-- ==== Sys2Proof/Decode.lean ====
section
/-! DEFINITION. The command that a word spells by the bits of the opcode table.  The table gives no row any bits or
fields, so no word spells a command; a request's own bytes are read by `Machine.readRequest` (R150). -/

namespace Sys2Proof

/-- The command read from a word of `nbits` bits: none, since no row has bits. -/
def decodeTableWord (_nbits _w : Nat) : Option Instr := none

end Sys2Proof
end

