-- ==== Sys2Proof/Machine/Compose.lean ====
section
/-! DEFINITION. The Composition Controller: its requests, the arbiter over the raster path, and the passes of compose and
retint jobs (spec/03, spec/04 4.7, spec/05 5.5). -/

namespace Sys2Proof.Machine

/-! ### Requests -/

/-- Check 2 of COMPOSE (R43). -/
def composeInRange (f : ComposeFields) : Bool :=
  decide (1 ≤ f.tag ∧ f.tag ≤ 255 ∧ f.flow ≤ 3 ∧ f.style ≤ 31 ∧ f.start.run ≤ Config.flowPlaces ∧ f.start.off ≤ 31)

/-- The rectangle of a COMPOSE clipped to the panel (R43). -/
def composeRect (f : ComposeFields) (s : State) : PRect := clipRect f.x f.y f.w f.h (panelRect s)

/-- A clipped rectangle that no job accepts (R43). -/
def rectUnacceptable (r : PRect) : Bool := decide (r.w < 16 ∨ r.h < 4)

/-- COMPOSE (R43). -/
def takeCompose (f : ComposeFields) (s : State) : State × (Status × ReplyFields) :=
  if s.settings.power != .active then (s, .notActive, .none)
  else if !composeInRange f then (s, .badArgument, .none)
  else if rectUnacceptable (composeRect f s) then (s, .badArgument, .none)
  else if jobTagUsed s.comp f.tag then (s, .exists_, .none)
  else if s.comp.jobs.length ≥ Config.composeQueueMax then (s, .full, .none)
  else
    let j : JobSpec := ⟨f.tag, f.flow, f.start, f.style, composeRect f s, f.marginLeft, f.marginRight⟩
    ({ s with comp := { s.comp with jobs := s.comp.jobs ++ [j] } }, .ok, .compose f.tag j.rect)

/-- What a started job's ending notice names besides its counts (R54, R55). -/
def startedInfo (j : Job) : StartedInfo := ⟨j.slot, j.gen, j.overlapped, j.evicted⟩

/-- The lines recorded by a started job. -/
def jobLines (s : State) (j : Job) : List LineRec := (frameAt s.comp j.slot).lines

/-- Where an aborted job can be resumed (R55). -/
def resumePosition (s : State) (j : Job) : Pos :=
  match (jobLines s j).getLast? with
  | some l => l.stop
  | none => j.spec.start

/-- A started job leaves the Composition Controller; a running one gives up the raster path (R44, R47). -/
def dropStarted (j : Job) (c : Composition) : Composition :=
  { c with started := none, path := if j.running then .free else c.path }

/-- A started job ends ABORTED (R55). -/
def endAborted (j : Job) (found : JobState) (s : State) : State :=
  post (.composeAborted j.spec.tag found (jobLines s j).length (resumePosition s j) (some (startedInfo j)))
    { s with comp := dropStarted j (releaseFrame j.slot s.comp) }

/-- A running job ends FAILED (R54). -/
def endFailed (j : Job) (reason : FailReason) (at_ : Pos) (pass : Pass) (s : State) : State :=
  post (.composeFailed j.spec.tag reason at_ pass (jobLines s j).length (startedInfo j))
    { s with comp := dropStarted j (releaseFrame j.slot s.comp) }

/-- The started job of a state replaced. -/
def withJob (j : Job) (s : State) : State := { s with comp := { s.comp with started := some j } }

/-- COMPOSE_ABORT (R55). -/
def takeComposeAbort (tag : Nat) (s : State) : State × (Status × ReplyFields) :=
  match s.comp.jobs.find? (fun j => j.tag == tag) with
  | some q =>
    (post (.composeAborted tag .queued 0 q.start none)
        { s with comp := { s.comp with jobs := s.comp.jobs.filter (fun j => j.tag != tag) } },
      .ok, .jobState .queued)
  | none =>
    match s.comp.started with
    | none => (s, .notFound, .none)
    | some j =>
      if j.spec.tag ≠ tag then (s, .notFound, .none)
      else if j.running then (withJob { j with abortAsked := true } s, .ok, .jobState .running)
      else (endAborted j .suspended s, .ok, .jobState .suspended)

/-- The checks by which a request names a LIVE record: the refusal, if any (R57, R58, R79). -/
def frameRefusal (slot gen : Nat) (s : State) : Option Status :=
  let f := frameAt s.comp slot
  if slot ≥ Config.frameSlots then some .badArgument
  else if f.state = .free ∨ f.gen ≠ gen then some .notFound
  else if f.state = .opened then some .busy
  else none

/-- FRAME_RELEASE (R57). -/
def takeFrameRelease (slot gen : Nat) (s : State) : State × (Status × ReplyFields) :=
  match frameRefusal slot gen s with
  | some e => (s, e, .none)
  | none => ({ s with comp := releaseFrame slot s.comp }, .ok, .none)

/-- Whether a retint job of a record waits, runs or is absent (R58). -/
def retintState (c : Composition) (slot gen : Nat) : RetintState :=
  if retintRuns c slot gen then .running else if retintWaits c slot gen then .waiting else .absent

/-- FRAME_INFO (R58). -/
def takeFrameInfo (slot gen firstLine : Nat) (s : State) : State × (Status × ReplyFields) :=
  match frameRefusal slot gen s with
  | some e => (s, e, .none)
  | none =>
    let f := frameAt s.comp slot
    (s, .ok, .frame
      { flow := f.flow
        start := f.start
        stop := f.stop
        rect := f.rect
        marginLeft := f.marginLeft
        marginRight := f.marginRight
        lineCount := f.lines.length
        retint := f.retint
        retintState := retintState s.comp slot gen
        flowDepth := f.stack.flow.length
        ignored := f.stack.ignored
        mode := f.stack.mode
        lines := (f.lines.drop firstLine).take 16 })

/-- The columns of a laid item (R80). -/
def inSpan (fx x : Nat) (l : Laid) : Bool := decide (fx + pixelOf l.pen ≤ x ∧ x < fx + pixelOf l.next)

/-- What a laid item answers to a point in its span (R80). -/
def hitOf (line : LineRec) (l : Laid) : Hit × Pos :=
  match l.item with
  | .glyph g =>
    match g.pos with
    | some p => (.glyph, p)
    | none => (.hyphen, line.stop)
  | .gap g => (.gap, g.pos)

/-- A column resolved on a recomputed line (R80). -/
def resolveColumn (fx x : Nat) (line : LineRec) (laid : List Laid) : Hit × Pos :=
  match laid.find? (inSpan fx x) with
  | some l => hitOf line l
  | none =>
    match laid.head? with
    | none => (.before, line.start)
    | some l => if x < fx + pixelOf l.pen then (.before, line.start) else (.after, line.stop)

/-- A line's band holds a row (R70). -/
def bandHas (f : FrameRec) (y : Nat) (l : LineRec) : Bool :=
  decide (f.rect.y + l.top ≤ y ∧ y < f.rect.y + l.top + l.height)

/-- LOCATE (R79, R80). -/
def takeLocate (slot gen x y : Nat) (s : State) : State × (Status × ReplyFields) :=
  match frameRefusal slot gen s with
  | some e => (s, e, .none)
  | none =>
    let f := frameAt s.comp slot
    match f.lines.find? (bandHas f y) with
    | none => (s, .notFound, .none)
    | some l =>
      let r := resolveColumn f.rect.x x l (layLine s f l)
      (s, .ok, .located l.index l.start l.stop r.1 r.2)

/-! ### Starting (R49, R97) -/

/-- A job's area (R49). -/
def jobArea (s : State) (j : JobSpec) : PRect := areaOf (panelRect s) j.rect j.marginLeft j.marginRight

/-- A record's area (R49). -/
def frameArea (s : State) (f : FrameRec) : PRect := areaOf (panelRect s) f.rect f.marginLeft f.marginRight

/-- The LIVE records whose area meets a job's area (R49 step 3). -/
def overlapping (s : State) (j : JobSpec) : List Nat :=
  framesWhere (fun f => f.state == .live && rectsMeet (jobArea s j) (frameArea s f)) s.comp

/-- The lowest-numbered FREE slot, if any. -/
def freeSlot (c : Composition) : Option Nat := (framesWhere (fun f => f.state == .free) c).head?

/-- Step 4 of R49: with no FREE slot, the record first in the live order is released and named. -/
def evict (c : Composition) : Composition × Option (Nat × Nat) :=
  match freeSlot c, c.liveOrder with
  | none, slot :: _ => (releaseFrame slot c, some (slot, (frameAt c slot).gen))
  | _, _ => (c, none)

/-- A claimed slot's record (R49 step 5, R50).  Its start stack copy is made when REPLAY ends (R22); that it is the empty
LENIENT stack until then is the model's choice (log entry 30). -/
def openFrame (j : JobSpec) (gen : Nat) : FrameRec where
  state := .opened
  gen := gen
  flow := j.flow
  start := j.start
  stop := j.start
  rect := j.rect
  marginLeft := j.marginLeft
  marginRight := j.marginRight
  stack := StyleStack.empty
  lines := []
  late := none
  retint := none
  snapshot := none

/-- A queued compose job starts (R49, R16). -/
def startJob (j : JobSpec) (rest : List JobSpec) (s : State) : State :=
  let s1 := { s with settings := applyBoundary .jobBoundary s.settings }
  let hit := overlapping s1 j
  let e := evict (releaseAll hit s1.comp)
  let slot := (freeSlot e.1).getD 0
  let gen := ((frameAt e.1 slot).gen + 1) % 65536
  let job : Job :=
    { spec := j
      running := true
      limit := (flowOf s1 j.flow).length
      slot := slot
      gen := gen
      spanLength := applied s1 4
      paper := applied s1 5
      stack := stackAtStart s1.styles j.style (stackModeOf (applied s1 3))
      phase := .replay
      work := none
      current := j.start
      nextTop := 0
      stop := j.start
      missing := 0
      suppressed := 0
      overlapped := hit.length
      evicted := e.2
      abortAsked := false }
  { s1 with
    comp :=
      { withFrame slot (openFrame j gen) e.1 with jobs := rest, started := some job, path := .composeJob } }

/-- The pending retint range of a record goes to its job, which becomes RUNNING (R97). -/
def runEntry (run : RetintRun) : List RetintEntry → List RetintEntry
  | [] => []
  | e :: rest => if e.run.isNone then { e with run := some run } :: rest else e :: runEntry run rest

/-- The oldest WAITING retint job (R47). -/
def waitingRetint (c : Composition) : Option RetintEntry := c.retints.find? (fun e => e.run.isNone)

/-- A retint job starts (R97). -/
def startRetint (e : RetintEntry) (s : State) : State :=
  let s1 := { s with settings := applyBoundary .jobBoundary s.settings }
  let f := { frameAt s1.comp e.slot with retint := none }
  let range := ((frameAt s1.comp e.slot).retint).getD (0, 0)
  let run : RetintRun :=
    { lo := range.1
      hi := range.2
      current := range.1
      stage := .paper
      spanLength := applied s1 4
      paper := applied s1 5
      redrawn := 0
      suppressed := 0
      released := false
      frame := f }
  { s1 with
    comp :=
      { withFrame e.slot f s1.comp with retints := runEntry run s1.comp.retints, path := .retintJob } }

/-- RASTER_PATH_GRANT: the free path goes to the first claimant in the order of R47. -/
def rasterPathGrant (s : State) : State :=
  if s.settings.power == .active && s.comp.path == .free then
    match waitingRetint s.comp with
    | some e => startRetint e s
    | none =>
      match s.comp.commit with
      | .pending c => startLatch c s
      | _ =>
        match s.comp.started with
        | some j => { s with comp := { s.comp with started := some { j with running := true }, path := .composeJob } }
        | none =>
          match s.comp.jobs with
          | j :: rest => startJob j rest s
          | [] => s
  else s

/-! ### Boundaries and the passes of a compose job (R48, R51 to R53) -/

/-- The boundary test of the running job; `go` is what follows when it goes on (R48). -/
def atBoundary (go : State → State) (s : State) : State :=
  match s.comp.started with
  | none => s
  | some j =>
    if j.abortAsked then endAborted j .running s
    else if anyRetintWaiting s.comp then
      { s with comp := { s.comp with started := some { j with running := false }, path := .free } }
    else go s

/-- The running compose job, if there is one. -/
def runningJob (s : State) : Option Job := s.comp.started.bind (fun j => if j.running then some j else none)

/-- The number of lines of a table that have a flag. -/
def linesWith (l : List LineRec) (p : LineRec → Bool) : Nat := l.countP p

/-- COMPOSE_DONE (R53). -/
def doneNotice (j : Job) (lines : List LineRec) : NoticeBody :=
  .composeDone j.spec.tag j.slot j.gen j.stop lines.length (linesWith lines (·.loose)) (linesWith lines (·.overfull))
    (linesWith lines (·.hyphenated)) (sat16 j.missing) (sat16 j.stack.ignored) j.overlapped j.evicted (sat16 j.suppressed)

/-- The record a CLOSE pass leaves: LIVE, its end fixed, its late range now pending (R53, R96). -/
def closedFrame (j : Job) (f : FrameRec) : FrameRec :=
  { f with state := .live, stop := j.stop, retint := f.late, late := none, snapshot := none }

**********

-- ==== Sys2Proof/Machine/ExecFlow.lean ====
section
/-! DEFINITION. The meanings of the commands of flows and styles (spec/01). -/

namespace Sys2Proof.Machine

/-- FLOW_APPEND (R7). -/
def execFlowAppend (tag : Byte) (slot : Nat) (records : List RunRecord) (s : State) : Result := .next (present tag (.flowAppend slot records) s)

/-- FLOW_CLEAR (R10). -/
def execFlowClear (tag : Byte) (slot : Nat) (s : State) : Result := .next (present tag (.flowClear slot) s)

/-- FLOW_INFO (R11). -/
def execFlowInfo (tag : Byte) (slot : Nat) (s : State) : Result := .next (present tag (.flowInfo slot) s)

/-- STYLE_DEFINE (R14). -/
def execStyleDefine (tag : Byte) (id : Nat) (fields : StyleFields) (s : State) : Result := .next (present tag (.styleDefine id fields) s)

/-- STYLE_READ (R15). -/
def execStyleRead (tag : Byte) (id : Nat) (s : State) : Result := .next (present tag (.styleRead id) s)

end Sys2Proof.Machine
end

**********

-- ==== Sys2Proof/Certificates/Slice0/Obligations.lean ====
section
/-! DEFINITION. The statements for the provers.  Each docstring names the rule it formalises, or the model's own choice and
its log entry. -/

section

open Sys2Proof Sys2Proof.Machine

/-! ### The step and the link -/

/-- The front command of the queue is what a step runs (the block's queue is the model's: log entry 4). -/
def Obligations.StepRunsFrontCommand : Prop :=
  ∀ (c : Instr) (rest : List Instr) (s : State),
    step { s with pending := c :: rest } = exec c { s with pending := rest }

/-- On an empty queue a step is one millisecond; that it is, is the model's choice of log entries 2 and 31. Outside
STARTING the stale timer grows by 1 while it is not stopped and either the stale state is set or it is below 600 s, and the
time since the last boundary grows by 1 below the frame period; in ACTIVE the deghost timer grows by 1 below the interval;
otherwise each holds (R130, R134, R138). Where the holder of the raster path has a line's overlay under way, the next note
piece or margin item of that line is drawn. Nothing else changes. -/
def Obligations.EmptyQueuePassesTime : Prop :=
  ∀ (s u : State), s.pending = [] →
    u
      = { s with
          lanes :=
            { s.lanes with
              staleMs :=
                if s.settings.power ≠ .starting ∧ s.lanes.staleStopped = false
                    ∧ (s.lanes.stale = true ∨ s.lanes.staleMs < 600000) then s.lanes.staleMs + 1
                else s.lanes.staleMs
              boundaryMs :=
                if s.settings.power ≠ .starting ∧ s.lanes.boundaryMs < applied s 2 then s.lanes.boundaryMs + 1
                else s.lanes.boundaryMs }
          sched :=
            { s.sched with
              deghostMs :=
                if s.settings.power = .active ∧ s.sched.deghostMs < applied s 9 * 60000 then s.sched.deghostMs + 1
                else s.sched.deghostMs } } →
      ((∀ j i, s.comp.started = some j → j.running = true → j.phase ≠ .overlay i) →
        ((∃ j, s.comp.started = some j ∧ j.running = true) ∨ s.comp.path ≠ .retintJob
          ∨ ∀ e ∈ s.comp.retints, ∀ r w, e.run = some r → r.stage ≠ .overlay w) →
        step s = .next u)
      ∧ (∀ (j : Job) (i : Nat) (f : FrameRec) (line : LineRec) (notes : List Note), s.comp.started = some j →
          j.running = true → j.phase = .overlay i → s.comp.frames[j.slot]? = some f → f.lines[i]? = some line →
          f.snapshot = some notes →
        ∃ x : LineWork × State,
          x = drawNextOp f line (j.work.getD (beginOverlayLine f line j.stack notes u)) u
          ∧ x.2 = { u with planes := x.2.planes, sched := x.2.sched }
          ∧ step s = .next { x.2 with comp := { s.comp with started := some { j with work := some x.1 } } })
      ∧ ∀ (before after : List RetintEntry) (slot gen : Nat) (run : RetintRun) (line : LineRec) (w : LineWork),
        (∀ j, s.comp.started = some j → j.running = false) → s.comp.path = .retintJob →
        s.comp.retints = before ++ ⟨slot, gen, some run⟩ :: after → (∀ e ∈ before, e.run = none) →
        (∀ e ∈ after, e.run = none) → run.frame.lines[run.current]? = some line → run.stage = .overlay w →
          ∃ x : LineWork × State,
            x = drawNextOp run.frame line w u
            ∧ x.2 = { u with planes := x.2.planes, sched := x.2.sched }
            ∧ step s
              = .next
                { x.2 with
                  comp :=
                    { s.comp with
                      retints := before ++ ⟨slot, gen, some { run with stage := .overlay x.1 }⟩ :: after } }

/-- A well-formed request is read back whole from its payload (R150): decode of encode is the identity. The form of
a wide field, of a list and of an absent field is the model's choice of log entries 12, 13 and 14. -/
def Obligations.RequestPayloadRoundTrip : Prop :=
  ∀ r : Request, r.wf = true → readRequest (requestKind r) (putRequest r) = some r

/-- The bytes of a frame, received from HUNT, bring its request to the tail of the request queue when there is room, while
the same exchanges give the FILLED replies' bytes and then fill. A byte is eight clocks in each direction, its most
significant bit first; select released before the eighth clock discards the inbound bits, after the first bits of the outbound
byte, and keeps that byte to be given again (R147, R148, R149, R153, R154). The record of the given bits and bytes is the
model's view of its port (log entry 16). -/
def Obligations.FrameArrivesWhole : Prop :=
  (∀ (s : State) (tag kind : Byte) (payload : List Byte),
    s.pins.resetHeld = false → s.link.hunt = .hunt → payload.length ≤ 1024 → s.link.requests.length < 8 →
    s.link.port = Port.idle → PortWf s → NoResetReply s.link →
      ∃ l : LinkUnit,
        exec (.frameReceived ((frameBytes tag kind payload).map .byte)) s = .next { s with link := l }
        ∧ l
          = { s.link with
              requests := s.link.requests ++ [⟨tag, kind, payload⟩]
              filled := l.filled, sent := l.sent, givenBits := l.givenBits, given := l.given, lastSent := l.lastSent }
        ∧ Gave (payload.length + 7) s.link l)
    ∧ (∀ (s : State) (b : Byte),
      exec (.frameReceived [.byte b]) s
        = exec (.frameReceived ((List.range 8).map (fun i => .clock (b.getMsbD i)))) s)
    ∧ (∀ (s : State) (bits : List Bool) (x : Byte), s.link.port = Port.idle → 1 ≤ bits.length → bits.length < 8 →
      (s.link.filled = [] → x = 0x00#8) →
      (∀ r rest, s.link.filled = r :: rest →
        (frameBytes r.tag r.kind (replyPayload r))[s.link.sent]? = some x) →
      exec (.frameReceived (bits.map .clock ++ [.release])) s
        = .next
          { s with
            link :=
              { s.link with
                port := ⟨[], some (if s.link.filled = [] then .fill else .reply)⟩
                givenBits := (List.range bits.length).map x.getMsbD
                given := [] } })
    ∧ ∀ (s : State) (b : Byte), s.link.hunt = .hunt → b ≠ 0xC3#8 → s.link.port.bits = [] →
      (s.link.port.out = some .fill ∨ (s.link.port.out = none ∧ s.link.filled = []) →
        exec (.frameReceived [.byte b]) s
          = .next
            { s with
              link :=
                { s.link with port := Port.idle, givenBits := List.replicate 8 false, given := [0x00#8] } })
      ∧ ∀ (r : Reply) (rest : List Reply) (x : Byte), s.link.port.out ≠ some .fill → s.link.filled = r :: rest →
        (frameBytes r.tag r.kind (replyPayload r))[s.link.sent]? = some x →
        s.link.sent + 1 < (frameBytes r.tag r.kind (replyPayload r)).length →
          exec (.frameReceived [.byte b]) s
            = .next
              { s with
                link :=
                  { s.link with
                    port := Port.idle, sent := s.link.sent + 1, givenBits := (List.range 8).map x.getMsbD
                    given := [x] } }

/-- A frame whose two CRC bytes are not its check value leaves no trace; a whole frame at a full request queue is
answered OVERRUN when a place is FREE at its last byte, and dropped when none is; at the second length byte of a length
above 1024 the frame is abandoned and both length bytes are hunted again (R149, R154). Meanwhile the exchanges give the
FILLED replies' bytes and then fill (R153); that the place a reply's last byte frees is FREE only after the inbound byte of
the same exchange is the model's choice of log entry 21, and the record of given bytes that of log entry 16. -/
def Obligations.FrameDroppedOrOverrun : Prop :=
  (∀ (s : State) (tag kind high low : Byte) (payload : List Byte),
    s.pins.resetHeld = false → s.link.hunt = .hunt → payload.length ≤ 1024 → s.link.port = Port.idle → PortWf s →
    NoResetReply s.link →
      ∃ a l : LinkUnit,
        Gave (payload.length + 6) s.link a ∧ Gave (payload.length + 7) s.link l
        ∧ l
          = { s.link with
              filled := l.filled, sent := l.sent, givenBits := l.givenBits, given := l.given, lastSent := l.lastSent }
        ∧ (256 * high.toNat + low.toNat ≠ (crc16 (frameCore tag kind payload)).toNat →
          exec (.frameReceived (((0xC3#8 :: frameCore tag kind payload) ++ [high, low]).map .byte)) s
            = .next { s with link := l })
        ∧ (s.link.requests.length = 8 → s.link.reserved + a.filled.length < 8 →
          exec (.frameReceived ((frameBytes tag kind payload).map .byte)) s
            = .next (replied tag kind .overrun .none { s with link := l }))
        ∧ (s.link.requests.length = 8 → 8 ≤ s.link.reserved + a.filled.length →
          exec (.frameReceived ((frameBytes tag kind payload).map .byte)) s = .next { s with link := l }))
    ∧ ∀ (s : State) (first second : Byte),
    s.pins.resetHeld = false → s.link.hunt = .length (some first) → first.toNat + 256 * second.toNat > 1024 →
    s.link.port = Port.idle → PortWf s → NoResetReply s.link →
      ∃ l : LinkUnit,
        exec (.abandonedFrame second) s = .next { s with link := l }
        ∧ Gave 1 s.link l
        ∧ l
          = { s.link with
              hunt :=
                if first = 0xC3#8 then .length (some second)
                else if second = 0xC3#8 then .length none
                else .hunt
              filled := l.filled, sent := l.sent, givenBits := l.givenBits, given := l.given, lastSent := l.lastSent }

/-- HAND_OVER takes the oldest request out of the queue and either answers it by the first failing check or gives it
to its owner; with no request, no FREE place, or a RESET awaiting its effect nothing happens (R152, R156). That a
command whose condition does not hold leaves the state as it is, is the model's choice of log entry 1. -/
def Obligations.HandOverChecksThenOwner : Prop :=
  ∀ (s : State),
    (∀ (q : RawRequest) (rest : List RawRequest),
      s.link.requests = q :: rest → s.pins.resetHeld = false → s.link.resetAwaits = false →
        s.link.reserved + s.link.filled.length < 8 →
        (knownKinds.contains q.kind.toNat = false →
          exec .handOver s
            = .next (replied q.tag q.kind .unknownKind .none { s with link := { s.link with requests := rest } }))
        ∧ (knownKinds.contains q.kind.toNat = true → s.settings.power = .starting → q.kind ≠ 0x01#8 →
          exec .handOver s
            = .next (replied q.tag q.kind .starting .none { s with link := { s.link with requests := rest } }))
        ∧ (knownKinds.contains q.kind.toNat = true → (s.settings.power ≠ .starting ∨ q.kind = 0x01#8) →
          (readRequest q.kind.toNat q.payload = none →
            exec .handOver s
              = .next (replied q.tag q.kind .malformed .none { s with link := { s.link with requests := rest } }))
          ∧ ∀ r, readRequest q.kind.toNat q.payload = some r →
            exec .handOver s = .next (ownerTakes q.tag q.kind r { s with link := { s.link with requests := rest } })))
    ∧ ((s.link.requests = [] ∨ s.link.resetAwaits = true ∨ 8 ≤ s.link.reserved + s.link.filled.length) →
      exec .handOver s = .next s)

**********

# What you need to do:
In the records, find every line that has the string "Config" and copy it.

# Task response:
  decide (1 ≤ f.tag ∧ f.tag ≤ 255 ∧ f.flow ≤ 3 ∧ f.style ≤ 31 ∧ f.start.run ≤ Config.flowPlaces ∧ f.start.off ≤ 31)
  else if s.comp.jobs.length ≥ Config.composeQueueMax then (s, .full, .none)
  if slot ≥ Config.frameSlots then some .badArgument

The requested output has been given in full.